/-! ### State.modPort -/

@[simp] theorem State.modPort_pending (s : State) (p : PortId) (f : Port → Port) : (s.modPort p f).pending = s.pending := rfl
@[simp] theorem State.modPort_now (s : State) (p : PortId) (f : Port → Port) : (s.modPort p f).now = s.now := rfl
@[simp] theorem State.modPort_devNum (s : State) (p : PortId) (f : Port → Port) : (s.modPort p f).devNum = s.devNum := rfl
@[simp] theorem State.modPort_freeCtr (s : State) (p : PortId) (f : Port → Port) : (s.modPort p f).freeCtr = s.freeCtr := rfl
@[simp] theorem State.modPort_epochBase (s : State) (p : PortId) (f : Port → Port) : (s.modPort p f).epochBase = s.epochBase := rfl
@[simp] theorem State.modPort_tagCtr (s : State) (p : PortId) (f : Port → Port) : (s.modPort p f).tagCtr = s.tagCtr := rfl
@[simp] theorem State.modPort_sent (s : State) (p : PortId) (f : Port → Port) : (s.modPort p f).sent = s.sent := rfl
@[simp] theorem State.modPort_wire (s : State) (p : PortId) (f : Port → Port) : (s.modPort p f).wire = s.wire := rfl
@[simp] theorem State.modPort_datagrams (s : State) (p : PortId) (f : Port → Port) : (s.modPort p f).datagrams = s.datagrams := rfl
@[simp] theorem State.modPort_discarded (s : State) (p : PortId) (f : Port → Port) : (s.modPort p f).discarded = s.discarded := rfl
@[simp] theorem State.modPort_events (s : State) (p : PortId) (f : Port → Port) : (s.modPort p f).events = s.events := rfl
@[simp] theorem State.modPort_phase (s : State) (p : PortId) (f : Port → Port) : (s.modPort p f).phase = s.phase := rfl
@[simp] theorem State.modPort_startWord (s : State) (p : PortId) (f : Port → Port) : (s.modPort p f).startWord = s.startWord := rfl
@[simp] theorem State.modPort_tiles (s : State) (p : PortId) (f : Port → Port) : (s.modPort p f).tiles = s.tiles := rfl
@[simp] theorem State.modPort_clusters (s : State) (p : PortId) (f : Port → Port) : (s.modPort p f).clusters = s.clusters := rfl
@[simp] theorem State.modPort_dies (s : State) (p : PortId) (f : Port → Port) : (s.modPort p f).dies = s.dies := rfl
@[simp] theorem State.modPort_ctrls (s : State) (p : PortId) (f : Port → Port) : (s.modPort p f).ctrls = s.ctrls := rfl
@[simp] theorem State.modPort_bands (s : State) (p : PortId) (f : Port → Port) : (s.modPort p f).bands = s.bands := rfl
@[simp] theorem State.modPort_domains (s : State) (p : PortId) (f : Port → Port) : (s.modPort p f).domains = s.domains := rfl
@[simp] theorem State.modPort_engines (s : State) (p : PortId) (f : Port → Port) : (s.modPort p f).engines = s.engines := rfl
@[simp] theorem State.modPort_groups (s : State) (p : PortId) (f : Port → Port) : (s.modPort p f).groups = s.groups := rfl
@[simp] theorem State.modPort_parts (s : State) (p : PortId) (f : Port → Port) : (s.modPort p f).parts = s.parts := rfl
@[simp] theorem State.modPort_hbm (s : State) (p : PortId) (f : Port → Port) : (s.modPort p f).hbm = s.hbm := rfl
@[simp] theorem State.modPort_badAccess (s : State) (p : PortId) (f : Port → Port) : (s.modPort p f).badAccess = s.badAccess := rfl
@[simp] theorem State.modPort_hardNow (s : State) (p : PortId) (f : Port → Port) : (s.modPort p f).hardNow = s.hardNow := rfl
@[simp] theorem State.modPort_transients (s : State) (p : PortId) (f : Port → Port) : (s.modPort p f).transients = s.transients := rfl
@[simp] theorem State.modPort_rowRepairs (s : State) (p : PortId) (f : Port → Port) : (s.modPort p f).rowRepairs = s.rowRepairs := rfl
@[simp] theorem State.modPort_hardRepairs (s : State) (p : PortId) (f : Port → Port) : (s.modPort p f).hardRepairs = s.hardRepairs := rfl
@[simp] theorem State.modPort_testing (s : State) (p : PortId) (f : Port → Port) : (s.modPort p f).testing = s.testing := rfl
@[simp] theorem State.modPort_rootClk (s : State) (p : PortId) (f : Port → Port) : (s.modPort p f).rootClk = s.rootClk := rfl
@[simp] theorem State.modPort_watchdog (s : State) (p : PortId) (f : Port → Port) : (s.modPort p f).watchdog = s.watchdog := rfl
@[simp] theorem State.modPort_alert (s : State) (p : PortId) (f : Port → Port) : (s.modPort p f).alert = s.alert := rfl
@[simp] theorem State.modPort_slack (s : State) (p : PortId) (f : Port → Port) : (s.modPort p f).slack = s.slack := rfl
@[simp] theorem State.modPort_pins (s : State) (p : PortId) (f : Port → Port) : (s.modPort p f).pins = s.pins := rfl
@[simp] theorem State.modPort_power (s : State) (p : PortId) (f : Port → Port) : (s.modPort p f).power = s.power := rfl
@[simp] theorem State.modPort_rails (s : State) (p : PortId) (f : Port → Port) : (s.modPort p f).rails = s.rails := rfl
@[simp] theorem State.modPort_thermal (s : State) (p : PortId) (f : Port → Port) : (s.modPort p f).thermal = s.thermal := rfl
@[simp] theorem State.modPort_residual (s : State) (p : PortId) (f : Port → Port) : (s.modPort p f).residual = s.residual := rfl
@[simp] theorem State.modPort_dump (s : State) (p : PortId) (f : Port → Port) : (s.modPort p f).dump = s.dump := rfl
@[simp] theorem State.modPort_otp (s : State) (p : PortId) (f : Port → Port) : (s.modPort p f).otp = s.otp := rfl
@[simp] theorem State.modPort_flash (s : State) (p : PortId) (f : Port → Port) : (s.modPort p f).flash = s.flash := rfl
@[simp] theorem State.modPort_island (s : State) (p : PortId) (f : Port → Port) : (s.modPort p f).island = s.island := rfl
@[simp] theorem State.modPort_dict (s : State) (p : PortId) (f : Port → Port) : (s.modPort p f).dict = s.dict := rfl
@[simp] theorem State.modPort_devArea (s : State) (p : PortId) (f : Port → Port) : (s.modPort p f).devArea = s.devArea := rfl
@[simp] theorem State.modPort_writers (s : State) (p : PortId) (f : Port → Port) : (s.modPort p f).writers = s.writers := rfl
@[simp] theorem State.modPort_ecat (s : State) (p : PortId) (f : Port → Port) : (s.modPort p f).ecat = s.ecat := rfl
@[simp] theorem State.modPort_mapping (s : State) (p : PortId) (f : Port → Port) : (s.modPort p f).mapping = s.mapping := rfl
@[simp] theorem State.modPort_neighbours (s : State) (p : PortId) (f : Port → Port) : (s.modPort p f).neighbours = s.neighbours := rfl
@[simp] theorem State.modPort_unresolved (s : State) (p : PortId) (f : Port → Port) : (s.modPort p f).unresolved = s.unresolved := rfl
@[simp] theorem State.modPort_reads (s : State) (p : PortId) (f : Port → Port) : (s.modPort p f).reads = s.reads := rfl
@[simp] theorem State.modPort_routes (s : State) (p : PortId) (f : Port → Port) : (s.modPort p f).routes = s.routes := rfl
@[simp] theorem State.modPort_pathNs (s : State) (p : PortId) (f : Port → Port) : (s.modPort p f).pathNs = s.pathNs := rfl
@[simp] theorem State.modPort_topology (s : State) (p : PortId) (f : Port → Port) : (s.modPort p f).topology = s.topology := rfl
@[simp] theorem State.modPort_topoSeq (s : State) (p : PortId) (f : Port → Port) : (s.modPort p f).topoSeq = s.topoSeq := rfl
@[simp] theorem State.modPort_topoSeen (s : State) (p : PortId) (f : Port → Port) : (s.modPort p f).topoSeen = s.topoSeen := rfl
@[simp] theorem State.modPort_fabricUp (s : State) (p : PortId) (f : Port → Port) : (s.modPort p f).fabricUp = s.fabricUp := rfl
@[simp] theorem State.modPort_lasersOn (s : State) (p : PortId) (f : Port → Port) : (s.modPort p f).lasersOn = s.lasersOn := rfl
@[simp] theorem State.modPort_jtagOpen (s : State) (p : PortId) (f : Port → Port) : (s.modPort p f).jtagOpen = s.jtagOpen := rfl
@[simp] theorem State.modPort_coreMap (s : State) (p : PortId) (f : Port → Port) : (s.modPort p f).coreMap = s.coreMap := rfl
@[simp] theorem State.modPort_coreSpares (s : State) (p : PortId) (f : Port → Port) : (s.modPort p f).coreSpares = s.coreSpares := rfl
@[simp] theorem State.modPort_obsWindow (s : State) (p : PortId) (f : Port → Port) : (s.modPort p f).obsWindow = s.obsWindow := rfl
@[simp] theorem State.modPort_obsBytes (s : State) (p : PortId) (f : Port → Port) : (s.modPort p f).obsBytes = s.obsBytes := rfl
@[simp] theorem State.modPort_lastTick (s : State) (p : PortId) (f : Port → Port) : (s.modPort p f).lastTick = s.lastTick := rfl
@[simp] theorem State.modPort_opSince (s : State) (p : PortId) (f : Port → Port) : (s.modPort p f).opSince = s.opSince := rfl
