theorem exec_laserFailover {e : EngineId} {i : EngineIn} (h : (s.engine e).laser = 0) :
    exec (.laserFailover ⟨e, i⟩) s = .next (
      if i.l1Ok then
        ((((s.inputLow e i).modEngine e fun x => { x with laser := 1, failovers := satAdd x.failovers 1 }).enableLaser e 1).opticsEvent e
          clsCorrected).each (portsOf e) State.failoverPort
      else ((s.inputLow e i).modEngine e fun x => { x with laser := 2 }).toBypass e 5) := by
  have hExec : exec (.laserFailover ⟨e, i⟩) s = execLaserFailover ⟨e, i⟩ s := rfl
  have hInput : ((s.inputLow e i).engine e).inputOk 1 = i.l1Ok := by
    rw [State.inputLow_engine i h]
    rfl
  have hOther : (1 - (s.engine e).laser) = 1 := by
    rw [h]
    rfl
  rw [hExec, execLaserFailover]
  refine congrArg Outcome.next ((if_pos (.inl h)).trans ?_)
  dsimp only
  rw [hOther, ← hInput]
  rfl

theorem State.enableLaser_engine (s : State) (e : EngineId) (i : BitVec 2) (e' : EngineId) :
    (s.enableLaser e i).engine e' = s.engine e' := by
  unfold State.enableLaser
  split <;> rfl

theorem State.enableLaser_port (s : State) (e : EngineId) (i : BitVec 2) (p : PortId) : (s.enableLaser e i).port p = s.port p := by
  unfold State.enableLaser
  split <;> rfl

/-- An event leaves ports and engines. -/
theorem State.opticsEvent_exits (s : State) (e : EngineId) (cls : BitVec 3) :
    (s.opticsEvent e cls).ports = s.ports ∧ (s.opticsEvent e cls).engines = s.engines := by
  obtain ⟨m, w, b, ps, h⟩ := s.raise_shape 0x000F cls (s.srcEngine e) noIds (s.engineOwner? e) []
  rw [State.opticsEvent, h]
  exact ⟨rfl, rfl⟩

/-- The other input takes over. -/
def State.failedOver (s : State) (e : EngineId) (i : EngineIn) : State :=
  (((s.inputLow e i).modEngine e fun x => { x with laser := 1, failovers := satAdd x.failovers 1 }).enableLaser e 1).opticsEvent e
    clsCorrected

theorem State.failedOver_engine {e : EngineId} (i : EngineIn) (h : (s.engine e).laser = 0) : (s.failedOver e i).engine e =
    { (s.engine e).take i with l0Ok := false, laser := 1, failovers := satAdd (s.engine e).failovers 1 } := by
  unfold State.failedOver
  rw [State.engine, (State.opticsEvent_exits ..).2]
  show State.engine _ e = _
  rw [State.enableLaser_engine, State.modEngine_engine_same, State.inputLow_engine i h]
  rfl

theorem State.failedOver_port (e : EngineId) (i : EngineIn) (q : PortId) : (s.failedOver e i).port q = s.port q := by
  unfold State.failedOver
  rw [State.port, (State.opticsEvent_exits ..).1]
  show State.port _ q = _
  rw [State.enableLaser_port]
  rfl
--
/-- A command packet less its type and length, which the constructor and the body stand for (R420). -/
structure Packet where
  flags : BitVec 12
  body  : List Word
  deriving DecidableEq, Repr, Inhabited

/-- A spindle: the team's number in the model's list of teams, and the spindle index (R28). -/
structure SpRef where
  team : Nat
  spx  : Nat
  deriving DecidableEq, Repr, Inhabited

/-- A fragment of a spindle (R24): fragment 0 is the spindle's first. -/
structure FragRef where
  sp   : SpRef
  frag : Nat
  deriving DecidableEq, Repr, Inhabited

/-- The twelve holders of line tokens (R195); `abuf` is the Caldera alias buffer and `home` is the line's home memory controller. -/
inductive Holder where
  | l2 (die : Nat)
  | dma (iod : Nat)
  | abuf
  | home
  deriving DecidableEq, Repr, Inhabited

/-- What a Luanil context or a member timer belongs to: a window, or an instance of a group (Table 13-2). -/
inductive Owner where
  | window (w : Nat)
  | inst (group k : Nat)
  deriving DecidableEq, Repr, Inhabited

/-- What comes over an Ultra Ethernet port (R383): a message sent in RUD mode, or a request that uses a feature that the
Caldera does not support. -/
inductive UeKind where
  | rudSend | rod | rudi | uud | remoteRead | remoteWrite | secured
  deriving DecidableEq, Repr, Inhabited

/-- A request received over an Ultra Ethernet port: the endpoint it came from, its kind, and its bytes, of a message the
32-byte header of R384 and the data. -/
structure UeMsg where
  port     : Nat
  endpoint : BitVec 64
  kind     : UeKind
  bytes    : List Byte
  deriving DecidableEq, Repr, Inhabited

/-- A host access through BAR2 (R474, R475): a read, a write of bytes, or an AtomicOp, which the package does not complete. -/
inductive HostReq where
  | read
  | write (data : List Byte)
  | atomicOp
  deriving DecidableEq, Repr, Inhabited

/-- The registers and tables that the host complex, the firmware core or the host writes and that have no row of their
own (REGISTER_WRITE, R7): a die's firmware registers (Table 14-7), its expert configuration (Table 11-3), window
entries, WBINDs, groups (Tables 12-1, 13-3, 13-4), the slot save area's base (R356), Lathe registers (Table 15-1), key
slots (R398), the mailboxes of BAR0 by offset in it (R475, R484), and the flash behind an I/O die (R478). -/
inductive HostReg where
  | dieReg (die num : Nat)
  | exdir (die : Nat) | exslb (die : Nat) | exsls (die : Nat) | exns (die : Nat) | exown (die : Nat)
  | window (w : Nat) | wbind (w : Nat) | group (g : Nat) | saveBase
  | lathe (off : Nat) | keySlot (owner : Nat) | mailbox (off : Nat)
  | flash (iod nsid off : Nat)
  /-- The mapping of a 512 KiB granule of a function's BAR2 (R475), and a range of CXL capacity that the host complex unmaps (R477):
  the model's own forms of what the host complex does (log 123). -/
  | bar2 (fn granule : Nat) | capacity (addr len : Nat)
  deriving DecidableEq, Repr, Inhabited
...
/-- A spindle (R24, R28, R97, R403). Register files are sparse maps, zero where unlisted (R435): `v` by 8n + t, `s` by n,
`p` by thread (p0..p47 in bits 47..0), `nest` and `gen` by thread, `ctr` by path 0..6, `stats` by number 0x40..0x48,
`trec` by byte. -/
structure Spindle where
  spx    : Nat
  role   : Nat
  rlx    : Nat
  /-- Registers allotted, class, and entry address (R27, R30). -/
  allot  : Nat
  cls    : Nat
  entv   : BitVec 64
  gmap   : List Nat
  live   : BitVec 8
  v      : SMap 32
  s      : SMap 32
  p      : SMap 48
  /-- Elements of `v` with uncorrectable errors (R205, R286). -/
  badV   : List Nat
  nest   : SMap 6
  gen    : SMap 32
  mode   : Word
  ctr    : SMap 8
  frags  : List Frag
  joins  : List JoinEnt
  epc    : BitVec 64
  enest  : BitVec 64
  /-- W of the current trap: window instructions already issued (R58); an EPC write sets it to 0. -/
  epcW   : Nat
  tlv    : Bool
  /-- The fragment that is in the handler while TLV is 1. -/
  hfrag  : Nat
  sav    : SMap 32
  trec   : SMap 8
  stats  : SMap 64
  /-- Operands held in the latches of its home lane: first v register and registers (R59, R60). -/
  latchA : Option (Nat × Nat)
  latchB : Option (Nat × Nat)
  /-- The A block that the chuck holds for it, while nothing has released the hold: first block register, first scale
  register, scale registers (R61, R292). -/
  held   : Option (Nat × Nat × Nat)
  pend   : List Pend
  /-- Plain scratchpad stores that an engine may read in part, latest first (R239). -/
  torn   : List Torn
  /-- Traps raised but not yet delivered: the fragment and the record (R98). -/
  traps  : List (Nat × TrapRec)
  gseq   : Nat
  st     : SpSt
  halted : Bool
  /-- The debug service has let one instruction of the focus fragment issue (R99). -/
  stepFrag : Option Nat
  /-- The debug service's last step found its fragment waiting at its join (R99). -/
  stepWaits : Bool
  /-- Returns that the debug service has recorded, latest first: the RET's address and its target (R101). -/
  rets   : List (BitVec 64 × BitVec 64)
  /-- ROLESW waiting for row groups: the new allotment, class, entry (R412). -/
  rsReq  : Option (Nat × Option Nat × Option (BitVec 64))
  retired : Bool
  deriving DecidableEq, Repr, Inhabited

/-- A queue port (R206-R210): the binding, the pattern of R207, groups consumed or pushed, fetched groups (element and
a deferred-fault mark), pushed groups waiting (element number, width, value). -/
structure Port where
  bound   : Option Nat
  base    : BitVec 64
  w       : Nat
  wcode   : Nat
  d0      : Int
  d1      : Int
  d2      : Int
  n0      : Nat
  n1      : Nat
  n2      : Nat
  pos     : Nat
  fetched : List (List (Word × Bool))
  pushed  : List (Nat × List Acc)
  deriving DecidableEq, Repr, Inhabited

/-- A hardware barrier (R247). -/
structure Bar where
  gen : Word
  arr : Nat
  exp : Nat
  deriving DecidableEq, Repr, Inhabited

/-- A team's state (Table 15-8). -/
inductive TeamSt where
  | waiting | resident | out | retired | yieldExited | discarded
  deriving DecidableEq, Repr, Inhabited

WHAT THE TASK REQUIRES |
Word for word, restate the lines of the data above that fall between the line holding "### State.modPort -/" and the line holding "s.ctrls := rfl", inclusive, and no other lines.

EXPECTED ANSWER |
/-! ### State.modPort -/

@[simp] theorem State.modPort_pending (s : State) (p : PortId) (f : Port → Port) : (s.modPort p f).pending = s.pending := rfl
@[simp] theorem State.modPort_now (s : State) (p : PortId) (f : Port → Port) : (s.modPort p f).now = s.now := rfl
@[simp] theorem State.modPort_devNum (s : State) (p : PortId) (f : Port → Port) : (s.modPort p f).devNum = s.devNum := rfl
@[simp] theorem State.modPort_freeCtr (s : State) (p : PortId) (f : Port → Port) : (s.modPort p f).freeCtr = s.freeCtr := rfl
@[simp] theorem State.modPort_epochBase (s : State) (p : PortId) (f : Port → Port) : (s.modPort p f).epochBase = s.epochBase := rfl
@[simp] theorem State.modPort_tagCtr (s : State) (p : PortId) (f : Port → Port) : (s.modPort p f).tagCtr = s.tagCtr := rfl
@[simp] theorem State.modPort_sent (s : State) (p : PortId) (f : Port → Port) : (s.modPort p f).sent = s.sent := rfl
@[simp] theorem State.modPort_wire (s : State) (p : PortId) (f : Port → Port) : (s.modPort p f).wire = s.wire := rfl
@[simp] theorem State.modPort_datagrams (s : State) (p : PortId) (f : Port → Port) : (s.modPort p f).datagrams = s.datagrams := rfl
@[simp] theorem State.modPort_discarded (s : State) (p : PortId) (f : Port → Port) : (s.modPort p f).discarded = s.discarded := rfl
@[simp] theorem State.modPort_events (s : State) (p : PortId) (f : Port → Port) : (s.modPort p f).events = s.events := rfl
@[simp] theorem State.modPort_phase (s : State) (p : PortId) (f : Port → Port) : (s.modPort p f).phase = s.phase := rfl
@[simp] theorem State.modPort_startWord (s : State) (p : PortId) (f : Port → Port) : (s.modPort p f).startWord = s.startWord := rfl
@[simp] theorem State.modPort_tiles (s : State) (p : PortId) (f : Port → Port) : (s.modPort p f).tiles = s.tiles := rfl
@[simp] theorem State.modPort_clusters (s : State) (p : PortId) (f : Port → Port) : (s.modPort p f).clusters = s.clusters := rfl
@[simp] theorem State.modPort_dies (s : State) (p : PortId) (f : Port → Port) : (s.modPort p f).dies = s.dies := rfl
@[simp] theorem State.modPort_ctrls (s : State) (p : PortId) (f : Port → Port) : (s.modPort p f).ctrls = s.ctrls := rfl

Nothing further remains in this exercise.